The Buzz: ‘TKO: Total Knock Out’ Tries, But Fails To Break The Obstacle Course Mold
CBS’s new obstacle course competition TKO: Total Knock Out is not much to write home about. It tries to shake up the obstacle course format by emphasizing its competitors battling against each other rather than just trying to survive the course, but doesn’t commit enough to this idea. Instead, the show focuses most of its efforts on its host rather than on its contestants. Besides this, the show drags on for far too long as the players only compete one at a time and fail far too often. Worst of all though, is a shaky rule that seems to favor those who fail immediately over people who make it farther on the course and leaves the game feeling unfair.
While a good host should always be present making funny or entertaining commentary, it feels like the camera in TKO is on Hart more than its contestants. The camera is often angled over the shoulder of Hart making the participants’ endeavors feel far away and less important. If the camera was focused tighter on the competitors or even stayed on a wide shot of the course things would have felt much more exciting. While we do get shots like this, they’re quick and too far in between. Kevin Hart does his best to provide jokes and humor, but his delivery leaves a lot to be desired. Despite Hart having hosted other shows like SNL and various award shows, hosting an obstacle course is a whole different beast. Unlike those scripted shows, Hart can’t prepare as much material and needs to improvise more. His lack of experience might not have shown as much if the focus was more on the players, but unfortunately, Hart is the literal heart of the show. With some more time and experience Hart could likely grow into his hosting role, but until then the show needs to shift some of the spotlight off of him.
Besides the lackluster hosting, the obstacle course isn’t all that interesting either and gets boring very quickly. The course is unusually short and only consists of four zones with one main obstacle each. On top of this none of the obstacles are all that special or exciting. The first zone consists of a typical climbing based challenge, the second a balancing beam with a flimsy bridge in the middle, the third a platform hopping challenge and lastly a spinning log run challenge in the fourth. While these aren’t terrible obstacles by themselves, they felt more like the first phase of a much larger course. Variety is key to keeping audiences engaged and seeing five contestants slowly try to go through the same four mediocre courses got old real quick.

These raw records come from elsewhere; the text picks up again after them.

-- ==== Sys2Proof/Machine/Dispatch.lean ====
section
/-! DEFINITION. One arm per row of the table of operations: each a direct call of that row's own meaning. -/
namespace Sys2Proof.Machine
open Host
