-- ==== Sys2Proof/Certificates/Slice0/Obligations.lean ====
section
/-! DEFINITION. The statements for the provers, by chapter of the spec: each command and event with its conditions and its effect, what it
leaves alone, the reset values, and the invariants that every step keeps. -/
open Sys2Proof Sys2Proof.Machine Host

/-- The queue rule of a block. -/
def Obligations.StepRunsTheFrontCommand : Prop :=
  (∀ (c : Instr) (rest : List Instr) (s : State), s.pending = c :: rest → step s = exec c { s with pending := rest }) ∧
  (∀ s : State, s.pending = [] → step s = .next (idle s)) ∧
  (∀ (nbits w : Nat) (s : State), decodeTableWord nbits w = none ∧ s.withFetchWord nbits w = s)

/-- The state right after reset, and device reset (R555, R559, R573). -/
def Obligations.DeviceResetLeavesResetValues : Prop :=
  (State.reset.pending = [] ∧ State.reset.boot.inReset = true ∧ State.reset.boot.stage = 0 ∧ running State.reset = false ∧
    State.reset.time.counter.total = 0 ∧ State.reset.time.valid = false ∧
    (∀ w, w ∈ State.reset.host.cause → w = 0#32) ∧ (∀ w, w ∈ State.reset.host.enable → w = 0#32) ∧ State.reset.host.cause.length = 16 ∧
    (∀ g, g ∈ State.reset.host.rings → g.enable = false) ∧ State.reset.host.rings.length = 256 ∧
    (∀ x, x ∈ State.reset.host.slots → x.pending = false) ∧ State.reset.host.slots.length = 256 ∧
    State.reset.shadow = State.reset.work ∧ State.reset.pair.live = false) ∧
  (∀ (cause : Nat) (s : State), let t := deviceReset cause s
    t.pending = s.pending ∧ t.now = s.now ∧ t.root = State.reset.root ∧ t.time = State.reset.time ∧ t.host = State.reset.host ∧
    t.refs = State.reset.refs ∧ t.sels = State.reset.sels ∧ t.dplls = State.reset.dplls ∧ t.hold = State.reset.hold ∧
    t.shadow = State.reset.shadow ∧ t.work = State.reset.work ∧ t.pair = State.reset.pair ∧ t.fuse = s.fuse ∧
    t.attest.lc = lcOfRows s.fuse.rows ∧ t.boot.faults = s.boot.faults ∧ t.boot.resetCause = cause ∧ t.boot.inReset = true ∧ t.boot.stage = 0 ∧
    t.boot.cmdReady = false ∧ t.boot.powerGood = s.boot.powerGood ∧ t.boot.vddio = s.boot.vddio ∧ t.boot.thermalHold = s.boot.thermalHold)

/-- BAD_OPCODE, the header check, a slot that is pending, and the reply (R492 to R499, R528). -/
def Obligations.DealerAnswersEveryPacket : Prop :=
  (∀ (op : Nat) (q : Req) (s : State), handlerOf op = none → startsAt op q s = true →
    exec (.badOpcode op q) s = .next (reply op q 0x10 0 [] (started op q s))) ∧
  (∀ (op : Nat) (h : Nat → Handler) (q : Req) (s : State), let x := begin_ q.time s
    accepting x = true → headerBad q = true → isMirrored q = false → x.host.queue = [] → slotFree q x = true →
    (started op q s).host.pcie.go = false → (started op q s).host.spi.go = false →
    runCmdAt op h q s = reply op q 0x11 0xFFFF [] (started op q s)) ∧
  (∀ (op : Nat) (h : Nat → Handler) (q : Req) (s : State), let x := begin_ q.time s
    accepting x = true → queued op q x.host.queue = none → usesSlot q = true → (nth x.host.slots (slotOf q)).pending = true →
    let t := runCmdAt op h q s
    causeStands 0 11 t ∧ t.host.queue = x.host.queue ∧ t.host.slots = x.host.slots ∧
    plain t = plain { x with host := { x.host with pcie := t.host.pcie, spi := t.host.spi } }) ∧
  (∀ (op : Nat) (q : Req) (st d : Nat) (data : Bytes) (s : State), isMirrored q = false → usesSlot q = true → slotOf q < s.host.slots.length →
    let t := reply op q st d data s
    let r := nth t.host.slots (slotOf q)
    r.pending = false ∧ r.opcode = op ∧ r.tag = q.tag.toNat ∧ r.status = st ∧ r.detail = d ∧ r.readCount = 0 ∧ r.data.take data.length = data ∧
    r.data.length = (data.length + 3) / 4 * 4 ∧ r.length = r.data.length / 4 ∧
    (∀ k, k ≠ slotOf q → t.host.slots[k]? = s.host.slots[k]?) ∧ base t = base s)

/-- SYS_IDENTIFY, SYS_STATUS, SYS_CONFIG_DIGEST and SYS_ECHO (R521, R523, R524, R573). -/
def Obligations.SystemReportsComplete : Prop :=
  (∀ (q : Req) (s : State), startsAt 0x0100 q s = true → fits q 0 [] →
    let x := started 0x0100 q s
    ∃ data, exec (.sysIdentify q) s = done 0x0100 q data x ∧ data.length = 48 ∧ fld data 0 2 = 0x9624 ∧ fld data 2 1 = 0xA0 ∧
      fld data 3 1 = x.attest.lc % 256 ∧ fld data 12 1 = (b2n x.boot.pairId + 2 * x.boot.bootSrc + 8 * b2n x.boot.spiQuad) % 256 ∧
      fld data 24 4 = x.boot.romVersion % 2 ^ 32 ∧ fld data 28 4 = x.boot.dealerVersion % 2 ^ 32 ∧
      fld data 40 1 = (x.host.linkWidth + 16 * x.host.linkGen) % 256) ∧
  (∀ (q : Req) (s : State), startsAt 0x0101 q s = true → fits q 4 [inF 0 1 0 1, rsvF 1 3] →
    let x := started 0x0101 q s
    ∃ data, exec (.sysStatus q) s = done 0x0101 q data { x with
        free := x.free + 8
        boot := if fld q.params 0 1 = 1 then { x.boot with faults := x.boot.faults.filter fun e => e.ps / tickPs == x.now / tickPs, faultOverflow := false } else x.boot } ∧
      data.length = 64 + 16 * x.boot.faults.length ∧ fld data 0 1 = x.boot.stage % 256 ∧ fld data 1 1 = x.attest.lc % 256 ∧
      (fld data 2 2).testBit 0 = x.boot.cmdReady ∧ (fld data 2 2).testBit 1 = x.pair.live ∧ (fld data 2 2).testBit 2 = x.pair.enable ∧
      (fld data 2 2).testBit 4 = x.time.valid ∧ fld data 4 1 = x.boot.resetCause % 256 ∧ fld data 5 1 = x.boot.faults.length % 256 ∧
      fld data 8 4 = x.boot.bootTime % 2 ^ 32) ∧
  (∀ (q : Req) (s : State), startsAt 0x0104 q s = true → fits q 0 [] →
    let x := started 0x0104 q s
    ∃ data, exec (.sysConfigDigest q) s = done 0x0104 q data x ∧ data.take x.host.digest.length = x.host.digest ∧
      fld data x.host.digest.length 4 = x.host.commitCount % 2 ^ 32 ∧
      fld data (x.host.digest.length + 4) 1 = (if x.shadow = x.work then 0 else 1)) ∧
  (∀ (q : Req) (s : State), startsAt 0x0105 q s = true → (begin_ q.time s).host.queue = [] →
    let x := started 0x0105 q s
    ∃ data, exec (.sysEcho q) s = done 0x0105 q data x ∧ data.take 12 = tsBytes (curTs x) ∧ slice data 12 12 = tsBytes (curTs x) ∧
      data.drop 32 = slice q.params 0 (4 * q.length.toNat))

/-- SYS_CONFIG_COMMIT and MIRRORED_COMMIT (R21, R406, R522). -/
def Obligations.ConfigurationIsCommitted : Prop :=
  (∀ (q : Req) (s : State), startsAt 0x0103 q s = true → fits q 4 [inF 0 1 0 2, rsvF 1 3] →
    let x := started 0x0103 q s
    let y := nextTick x
    (fld q.params 0 1 = 2 → ∃ data, exec (.sysConfigCommit q) s = done 0x0103 q data { x with shadow := x.work } ∧ fld data 12 4 = x.host.commitCount % 2 ^ 32) ∧
    (fld q.params 0 1 = 1 → commitFails x x.shadow = none → ∃ data, exec (.sysConfigCommit q) s = done 0x0103 q data x ∧ fld data 12 4 = x.host.commitCount % 2 ^ 32) ∧
    (fld q.params 0 1 = 1 → ∀ st op, commitFails x x.shadow = some (st, op) → exec (.sysConfigCommit q) s = .next (reply 0x0103 q st op [] x)) ∧
    (fld q.params 0 1 = 0 → x.work.pair.mode ≠ 1 ∨ q.src ≠ .partner →
      (commitFails y x.shadow = none → ∃ data e, exec (.sysConfigCommit q) s = done 0x0103 q data e ∧ e.work = e.shadow ∧
        e.work.refs = x.shadow.refs ∧ e.work.sels = x.shadow.sels ∧ e.work.dplls = x.shadow.dplls ∧ e.work.meld = x.shadow.meld ∧
        e.work.gnss = x.shadow.gnss ∧ e.work.outs = x.shadow.outs ∧ e.work.tdc = x.shadow.tdc ∧ e.work.ports = x.shadow.ports ∧
        e.work.svc = x.shadow.svc ∧ e.work.ptp = x.shadow.ptp ∧ e.work.ntp = x.shadow.ntp ∧ e.work.pair = x.shadow.pair ∧
        e.work.rings = x.shadow.rings ∧ e.work.aud = x.shadow.aud ∧ e.work.rec_ = x.shadow.rec_ ∧
        e.host.committed = true ∧ fld data 12 4 = e.host.commitCount % 2 ^ 32) ∧
      (∀ st op, commitFails y x.shadow = some (st, op) → exec (.sysConfigCommit q) s = .next (reply 0x0103 q st op [] x))) ∧
    (fld q.params 0 1 = 0 → x.work.pair.mode = 1 → q.src = .partner → exec (.sysConfigCommit q) s = .next { x with
      host := { x.host with waits := x.host.waits ++ [{ key := .mirroredCommit, opcode := 0x0103, req := q }] }
      pair := { x.pair with commitFrom := x.pair.commitFrom.orElse fun _ => some x.now } })) ∧
  (∀ (s : State) (t : Nat) (w : Wait), running s = true → s.pair.commitFrom = some t → s.host.waits = [w] → w.key = .mirroredCommit →
    let y : State := handFrom (waitUntil (t + 100000000) { s with out := [] })
    let z : State := { y with pair := { y.pair with commitFrom := none } }
    (∀ st op, commitFails z z.shadow = some (st, op) → exec .mirroredCommit s = .next (finishWait .mirroredCommit st op [] z)) ∧
    (commitFails z z.shadow = none → ∃ e, exec .mirroredCommit s = .next (finishWait .mirroredCommit 0 0 (commitReply e e.host.lastCommit) e) ∧
      e = applyCommit z))
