-- ==== Sys2Proof/Laws/Base.lean ====
section
/-! SUPPORT. What the shared operations leave alone: everything but the bookkeeping that `base` and `plain` set aside. -/
namespace Sys2Proof.Machine
open Sys2Proof Host

theorem base_host {s : State} {h : HostPart} (e : hostBase h = hostBase s.host) : base { s with host := h } = base s := by
  unfold base; rw [e]
theorem base_out (s : State) (o : List Output) : base { s with out := o } = base s := rfl
theorem base_perf (s : State) (p : List (Nat × Nat)) : base { s with perf := p } = base s := rfl
theorem base_ite {c : Prop} [Decidable c] (a b : State) : base (if c then a else b) = if c then base a else base b := by split <;> rfl
theorem base_foldl {α : Type} (g : State → α → State) (h : ∀ s x, base (g s x) = base s) (l : List α) (s : State) : base (l.foldl g s) = base s := by
  induction l generalizing s with
  | nil => rfl
  | cons a l ih => exact (ih _).trans (h _ _)
theorem plain_base {s t : State} (h : base t = base s) : plain t = plain s := by unfold plain; rw [h]
theorem plain_score (s : State) (p : ScorePart) : plain { s with score := p } = plain s := rfl
theorem plain_ite {c : Prop} [Decidable c] (a b : State) : plain (if c then a else b) = if c then plain a else plain b := by split <;> rfl

@[simp] theorem base_emit (o : Output) (s : State) : base (emit o s) = base s := rfl
@[simp] theorem base_bumpBy (n k : Nat) (s : State) : base (bumpBy n k s) = base s := rfl
@[simp] theorem base_bump (n : Nat) (s : State) : base (bump n s) = base s := base_bumpBy n 1 s
@[simp] theorem base_msixSend (s : State) : base (msixSend s) = base s := by
  unfold msixSend
  split
  · split
    · exact base_host rfl
    · rw [base_bump, base_emit]
  · rfl
@[simp] theorem base_irqEdge (b : Bool) (s : State) : base (irqEdge b s) = base s := by
  unfold irqEdge; rw [base_ite, base_msixSend, ite_self]
@[simp] theorem base_updRing (r : Nat) (f : Ring → Ring) (s : State) : base (updRing r f s) = base s := base_host rfl
@[simp] theorem base_updSlot (k : Nat) (f : Slot → Slot) (s : State) : base (updSlot k f s) = base s := base_host rfl
@[simp] theorem base_noteCause (k : Nat) (s : State) : base (noteCause k s) = base s := base_host rfl
@[simp] theorem base_setSecond (k i : Nat) (s : State) : base (setSecond k i s) = base s := by
  unfold setSecond
  exact (base_irqEdge _ _).trans ((base_host rfl).trans (base_noteCause _ _))
@[simp] theorem base_ringEvent (r : Nat) (s : State) : base (ringEvent r s) = base s := by
  unfold ringEvent
  simp only [base_ite, base_setSecond, base_updRing, base_noteCause, ite_self]
@[simp] theorem base_eventDue (e : EventDue) (s : State) : base (eventDue e s) = base s := by
  unfold eventDue
  refine base_foldl _ (fun s k => ?_) _ _
  simp only [base_ite, base_updRing, ite_self]
@[simp] theorem base_setCause (c b i : Nat) (s : State) : base (setCause c b i s) = base s := by
  have h1 : base (noteCause (32 * c + b) (bump (64 * c + b) s)) = base s := by rw [base_noteCause, base_bump]
  unfold setCause
  revert h1
  generalize noteCause (32 * c + b) (bump (64 * c + b) s) = x
  intro h1
  dsimp only
  split
  · exact h1
  · rw [base_irqEdge, base_eventDue]; exact (base_host rfl).trans h1
@[simp] theorem base_replyRingWrite (c : Nat) (e : Bytes) (s : State) : base (replyRingWrite c e s) = base s := by
  unfold replyRingWrite
  dsimp only
  split
  · rw [base_ringEvent, base_updRing, base_emit]
  · rfl
theorem raise_reply (s : State) : raise 0 4 s = setCause 0 4 0 s := rfl
@[simp] theorem base_forward (x : LockInput) (s : State) : base (forward x s) = base s := by unfold forward; split <;> simp
@[simp] theorem base_forwardCommand (op : Nat) (q : Req) (s : State) : base (forwardCommand op q s) = base s := by
  unfold forwardCommand; split <;> simp
/-- A reply changes result slots, rings, causes, counters and outputs only; a mirrored command's also the wait for its twin. -/
theorem base_reply (op : Nat) (q : Req) (st d : Nat) (data : Bytes) (s : State) (h : isMirrored q = false) :
    base (reply op q st d data s) = base s := by
  have h1 : ∀ x : State, base (if st = stBusyRetry then bump 34 x else x) = base x := by
    intro x; simp only [base_ite, base_bump, ite_self]
  have h2 : ∀ (x : State) (f : Slot → Slot), base (if usesSlot q then updSlot (slotOf q) f x else x) = base x := by
    intro x f; simp only [base_ite, base_updSlot, ite_self]
  unfold reply replyWith
  dsimp only
  rw [h]
  simp only [Bool.false_eq_true, if_false]
  split
  · split
    · rw [base_replyRingWrite, base_updRing, base_forwardCommand, h2, h1, base_bump]
    · rw [base_updRing, base_forwardCommand, h2, h1, base_bump]
  · rw [raise_reply, base_setCause, base_forwardCommand, h2, h1, base_bump]
  · rw [raise_reply, base_setCause, base_forwardCommand, h2, h1, base_bump]
  · rw [base_emit, base_forwardCommand, h2, h1, base_bump]
  · rw [base_forwardCommand, h2, h1, base_bump]
@[simp] theorem plain_updScore (f : ScorePart → ScorePart) (s : State) : plain (updScore f s) = plain s := rfl
@[simp] theorem plain_addSample (c : Nat) (v : Int) (s : State) : plain (addSample c v s) = plain s := by
  unfold addSample; dsimp only; split <;> simp
@[simp] theorem plain_noteRate (k : Nat) (s : State) : plain (noteRate k s) = plain s := by
  unfold noteRate; dsimp only; split <;> simp
@[simp] theorem plain_bump (n : Nat) (s : State) : plain (bump n s) = plain s := plain_base (base_bump n s)
@[simp] theorem plain_emit (o : Output) (s : State) : plain (emit o s) = plain s := plain_base (base_emit o s)
@[simp] theorem plain_forward (x : LockInput) (s : State) : plain (forward x s) = plain s := plain_base (base_forward x s)
@[simp] theorem plain_setCause (c b i : Nat) (s : State) : plain (setCause c b i s) = plain s := plain_base (base_setCause c b i s)
@[simp] theorem plain_openOcc (c : Nat) (d : Int) (s : State) : plain (openOcc c d s) = plain s := by
  unfold openOcc; dsimp only; split
  · rw [plain_updScore]
  · split <;> rw [plain_updScore]
@[simp] theorem plain_occur (c : Nat) (d : Int) (s : State) : plain (occur c d s) = plain s := by
  unfold occur; dsimp only
  repeat' split
  all_goals simp only [plain_updScore, plain_openOcc, plain_bump, plain_setCause, plain_forward]
@[simp] theorem plain_raiseIdx (c b i : Nat) (s : State) : plain (raiseIdx c b i s) = plain s := by
  unfold raiseIdx; dsimp only; split
  · rw [plain_occur, plain_setCause]
  · rw [plain_setCause]
@[simp] theorem plain_raise (c b : Nat) (s : State) : plain (raise c b s) = plain s := plain_raiseIdx c b 0 s

end Sys2Proof.Machine
end

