/-! ### Replies keep the cause bits that stand -/

theorem stands_of_cause {c b : Nat} {s t : State} (e : t.host.cause = s.host.cause) (h : causeStands c b s) : causeStands c b t := by
  unfold causeStands at h ⊢; rw [e]; exact h
theorem cause_setSecond (k i : Nat) (s : State) : (setSecond k i s).host.cause = s.host.cause := by
  unfold setSecond; dsimp only; rw [cause_irqEdge]; rfl
theorem cause_ringEvent (r : Nat) (s : State) : (ringEvent r s).host.cause = s.host.cause := by
  unfold ringEvent
  generalize secondOf r = p
  obtain ⟨k, i⟩ := p
  dsimp only
  split
  · split <;> rfl
  · split
    · exact cause_setSecond _ _ _
    · split <;> rfl
theorem cause_replyRingWrite (c : Nat) (e : Bytes) (s : State) : (replyRingWrite c e s).host.cause = s.host.cause := by
  unfold replyRingWrite
  dsimp only
  split
  · rw [cause_ringEvent]; rfl
  · rfl
theorem stands_mirrorMismatch {c b : Nat} {s : State} (o t st : Nat) (h : causeStands c b s) : causeStands c b (mirrorMismatch o t st s) := by
  unfold mirrorMismatch; exact stands_raise _ _ (stands_host rfl h)
theorem stands_foldl {α : Type} {c b : Nat} (f : State → α → State) (hf : ∀ x a, causeStands c b x → causeStands c b (f x a)) (l : List α) {s : State}
    (h : causeStands c b s) : causeStands c b (l.foldl f s) := by
  induction l generalizing s with
  | nil => exact h
  | cons a l ih => exact ih (hf _ _ h)
theorem stands_noteMirror {c b : Nat} {s : State} (o : Nat) (q : Req) (st : Nat) (h : causeStands c b s) : causeStands c b (noteMirror o q st s) := by
  unfold noteMirror settleMirrors
  dsimp only
  refine stands_foldl _ (fun x a hx => ?_) _ ?_
  · split
    · exact hx
    · exact stands_mirrorMismatch _ _ _ hx
  · exact stands_host rfl h
theorem stands_replyWith {c b : Nat} {s : State} (m : Bool) (o : Nat) (q : Req) (st d : Nat) (data : Bytes) (h : causeStands c b s) :
    causeStands c b (replyWith m o q st d data s) := by
  have h1 : causeStands c b (if st = stBusyRetry then bump 34 (bump 33 s) else bump 33 s) := by
    split <;> exact stands_of_cause rfl h
  unfold replyWith
  dsimp only
  revert h1
  generalize (if st = stBusyRetry then bump 34 (bump 33 s) else bump 33 s) = x
  intro h1
  have h2 : ∀ f, causeStands c b (if usesSlot q then updSlot (slotOf q) f x else x) := by
    intro f; split <;> exact stands_of_cause rfl h1
  have h3 : ∀ y, causeStands c b y → causeStands c b (if isMirrored q then noteMirror o q st y else forwardCommand o q y) := by
    intro y hy; split
    · exact stands_noteMirror _ _ _ hy
    · exact stands_host (host_forwardCommand _ _ _) hy
  split
  · split
    · exact stands_of_cause (cause_replyRingWrite _ _ _) (stands_of_cause rfl (h3 _ (h2 _)))
    · exact stands_of_cause rfl (h3 _ (h2 _))
  · exact stands_raise _ _ (h3 _ (h2 _))
  · exact stands_raise _ _ (h3 _ (h2 _))
  · exact stands_of_cause rfl (h3 _ (h2 _))
  · exact h3 _ (h2 _)
theorem stands_finishWait {c b : Nat} {s : State} (k : WaitKey) (st d : Nat) (data : Bytes) (h : causeStands c b s) :
    causeStands c b (finishWait k st d data s) := by
  unfold finishWait
  split
  · exact h
  · exact stands_replyWith _ _ _ _ _ _ (stands_of_cause rfl h)
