-- ==== Sys2Proof/Laws/Faults.lean ====
section
/-! SUPPORT. What a self-fault changes: the fault record, and the pair's claim (R31, R570). -/
namespace Sys2Proof.Machine
open Sys2Proof Host

theorem plain_updPair (f : PairRun → PairRun) (s : State) : plain (updPair f s) = plain { s with pair := f s.pair } := rfl

/-- A dropped claim is not live, and the shared-output enable that it had is gone. -/
theorem dropClaim_pair (s : State) : (dropClaim s).pair.live = false ∧ (s.pair.live = true → (dropClaim s).pair.enable = false) := by
  unfold dropClaim
  split
  · rename_i h
    have h' : s.pair.live = false := by simpa using h
    exact ⟨h', fun x => by rw [h'] at x; cases x⟩
  · dsimp only
    split
    · unfold noteEdge; rw [occur_pair]; exact ⟨rfl, fun _ => rfl⟩
    · exact ⟨rfl, fun _ => rfl⟩
theorem dropClaim_frame (s : State) : plain (dropClaim s) = plain { s with pair := (dropClaim s).pair } := by
  unfold dropClaim
  split
  · rfl
  · dsimp only
    split
    · unfold noteEdge; rw [plain_occur, occur_pair]; rfl
    · rfl
theorem recordFault_frame (c d : Nat) (s : State) : recordFault c d s = { s with boot := (recordFault c d s).boot } := by
  unfold recordFault; dsimp only
theorem recordFault_keeps (c d : Nat) (s : State) :
    (recordFault c d s).boot.inReset = s.boot.inReset ∧ (recordFault c d s).boot.powerGood = s.boot.powerGood ∧
    (recordFault c d s).boot.claimSpent = s.boot.claimSpent := by
  unfold recordFault; dsimp only; split <;> exact ⟨rfl, rfl, rfl⟩
/-- A self-fault of a cause that drops the claim. -/
theorem selfFault_drops (c d : Nat) (s : State) (h : dropsClaim c = true) :
    (selfFault c d s).boot.claimSpent = true ∧ (selfFault c d s).pair.live = false ∧
    (s.pair.live = true → (selfFault c d s).pair.enable = false) ∧
    (selfFault c d s).boot.inReset = s.boot.inReset ∧ (selfFault c d s).boot.powerGood = s.boot.powerGood ∧
    plain (selfFault c d s) = plain { s with boot := (selfFault c d s).boot, pair := (selfFault c d s).pair } := by
  have hb : ∀ x : State, (dropClaim x).boot = x.boot := by
    intro x; exact boot_of_plain (s := { x with pair := (dropClaim x).pair }) (dropClaim_frame x)
  have key : ∀ x : State, plain x = plain { s with boot := x.boot, pair := x.pair } → x.pair = s.pair → x.boot.inReset = s.boot.inReset → x.boot.powerGood = s.boot.powerGood →
      let y := dropClaim { x with boot := { x.boot with claimSpent := true } }
      y.boot.claimSpent = true ∧ y.pair.live = false ∧ (s.pair.live = true → y.pair.enable = false) ∧
      y.boot.inReset = s.boot.inReset ∧ y.boot.powerGood = s.boot.powerGood ∧ plain y = plain { s with boot := y.boot, pair := y.pair } := by
    intro x hx hp h1 h2 y
    have hy : y.boot = { x.boot with claimSpent := true } := hb _
    refine ⟨by rw [hy], (dropClaim_pair _).1, fun e => (dropClaim_pair _).2 (by rw [hp]; exact e), by rw [hy]; exact h1, by rw [hy]; exact h2, ?_⟩
    refine (dropClaim_frame _).trans ?_
    have : plain { x with boot := y.boot, pair := y.pair } = { plain x with boot := y.boot, pair := y.pair } := rfl
    rw [hy] at this ⊢
    exact this.trans (by rw [hx]; rfl)
  unfold selfFault
  dsimp only
  rw [if_pos h]
  obtain ⟨r1, r2, _⟩ := recordFault_keeps c d s
  have rf := recordFault_frame c d s
  have rp : (recordFault c d s).pair = s.pair := by rw [rf]
  split
  · refine key _ ?_ ?_ ?_ ?_
    · rw [plain_raise, raise_boot, raise_pair]; rw [rf]
    · rw [raise_pair, rp]
    · rw [raise_boot, r1]
    · rw [raise_boot, r2]
  · refine key _ ?_ rp r1 r2
    rw [rf]

end Sys2Proof.Machine
end

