-- ==== Sys2Proof/Laws/KeptTime.lean ====
section
/-! SUPPORT. What the operations leave alone, as `kept` says it, one lemma each: Ops, FaultOps, Dealer, BoundOps, HandOps, DpllOps, RefOps, Time, Ref, Dpll, Meld. -/
set_option linter.unusedSimpArgs false
set_option linter.unusedVariables false
namespace Sys2Proof.Machine
open Sys2Proof Host

theorem kept_eta (s : State) : ((s.pending, s.boot.stage, s.boot.cmdReady, s.boot.inReset, s.attest.lc), s.shadow, s.work) = kept s := Eq.trans rfl rfl
theorem kept_ite {c : Prop} [Decidable c] (a b : State) : kept (if c then a else b) = if c then kept a else kept b := by split <;> rfl
theorem kept_foldl2 {α β : Type} (g : β × State → α → β × State) (h : ∀ a x, kept (g a x).2 = kept a.2) (l : List α) (a : β × State) : kept (l.foldl g a).2 = kept a.2 := by
  induction l generalizing a with
  | nil => exact Eq.trans rfl rfl
  | cons b l ih => simp only [List.foldl_cons, ih, h]
theorem kept_foldl {α : Type} (g : State → α → State) (h : ∀ s x, kept (g s x) = kept s) (l : List α) (s : State) : kept (l.foldl g s) = kept s := by
  induction l generalizing s with
  | nil => rfl
  | cons a l ih => simp only [List.foldl_cons, ih, h]
theorem kept_mk (x0) (x1) (x2) (x3) (x4) (x5) (x6) (x7) (x8) (x9) (x10) (x11) (x12) (x13) (x14) (x15) (x16) (x17) (x18) (x19) (x20) (x21) (x22) (x23) (x24) (x25) (x26) (x27) (x28) (x29) (x30) (x31) (x32) (x33) : kept (State.mk x0 x1 x2 x3 x4 x5 x6 x7 x8 x9 x10 x11 x12 x13 x14 x15 x16 x17 x18 x19 x20 x21 x22 x23 x24 x25 x26 x27 x28 x29 x30 x31 x32 x33) = ((x0, x7.stage, x7.cmdReady, x7.inReset, x26.lc), x32, x33) := Eq.trans rfl rfl
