-- ==== Sys2Proof/Laws/KeptMeld.lean ====
section
/-! SUPPORT. What the operations leave alone, as `kept` says it, one lemma each: Gnss, TdcOps, Out, Tdc, PortOps, NtpOps, PtpOps. -/
set_option linter.unusedSimpArgs false
set_option linter.unusedVariables false
namespace Sys2Proof.Machine
open Sys2Proof Host
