-- ==== Sys2Proof/Laws/KeptNet.lean ====
section
/-! SUPPORT. What the operations leave alone, as `kept` says it, one lemma each: LinkOps, Port, SvcOps, Svc, Ptp, Ntp, KittyOps, PairOps, PairSnap, Pair. -/
set_option linter.unusedSimpArgs false
set_option linter.unusedVariables false
namespace Sys2Proof.Machine
open Sys2Proof Host
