-- ==== Sys2Proof/Laws/KeptHandlers.lean ====
section
/-! SUPPORT. What each command leaves alone: whatever it answers, the queue of commands, the stage of startup and the life-cycle state. -/
set_option linter.unusedSimpArgs false
set_option linter.unusedVariables false
namespace Sys2Proof.Machine
open Sys2Proof Host
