-- ==== Sys2Proof/Laws/KeptRows.lean ====
section
/-! SUPPORT. The rows and the boot invariant: what every row keeps of the queue and of `bootOk`, and the rows that keep all of `kept`. -/
set_option linter.unusedSimpArgs false
set_option linter.unusedVariables false
namespace Sys2Proof.Machine
open Sys2Proof Host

This leads to the next major issue of the pacing being too slow. Only five participants total competed in the first episode and only one player was ever on the course at a time. Obstacle course shows like Wipeout and American Ninja Warrior will run through as many as three or four times that number of participants. This allows for a steady stream of new contestants to watch whenever someone fails. On TKO though, we’re stuck with the same player even if they fail eight times in a row. Watching people fail is part of the fun, but it gets a little disheartening when you watch twenty straight minutes of failure. Maybe the course was too hard, or these particular people weren’t limber enough, but at least with more contestants, there would have been chances of someone succeeding. Additionally, with more contenders, the show would be able to cut the less exciting personalities and runs.
What finally did TKO in for me though, was one rule in particular that really unbalances the game. The way this rule works is that if you fail to complete a zone twice you’re able to skip that zone and instead receive a one-minute penalty. It sounds good on paper, but with some of these zones, it seems like it might be quicker to just fail twice than to actually finish. It’s hard to tell with the editing, and maybe this rule was added in for additional strategizing, but it looks like this is something that could be easily abused if you play it right. I can understand that the game inventors didn’t want participants automatically out of the running for failing just one course, but a two-minute penalty would’ve still given contenders a chance without as much potential of abuse.
The one thing I did like about TKO was how the competitors not currently running the course were able to affect the outcome of the game by throwing in extra obstacles. Unfortunately, I quickly became annoyed by the contestants’ constant commentary and attempts to be witty. With so few people competing, it’s very important to screen for only the most interesting and unique personalities, but I never felt much connection to any of the players. None of the participants were that out there or memorable and there was no chemistry between the cast. It would have been nice to see some of the competitors’ personalities playing off of each other, but it was either cut or it didn’t happen. The show tried to paint some characters’ as having rivalries, but with so little interaction I didn’t buy it. Which is a shame because an actual rivalry could have gone a long way to help invest the audience. With no one to root for or hate, TKO had no foreseeable stakes and I didn’t care who won or lost.
At the end of the day, TKO isn’t the worst obstacle based show I’ve seen, but it hardly compares to that of Wipeout or American Ninja Warrior. TKO is not as funny as Wipeout or intense as American Ninja Warrior, and other than for fans of Kevin Hart, I don’t see much of an audience for the show. Maybe TKO is just going through some growing pains as it tries to figure out its style, but as is, it needs a lot of work. Perhaps the one hundred thousand dollar battle royal finale will be more exciting, but I suppose we’ll just have to wait and see.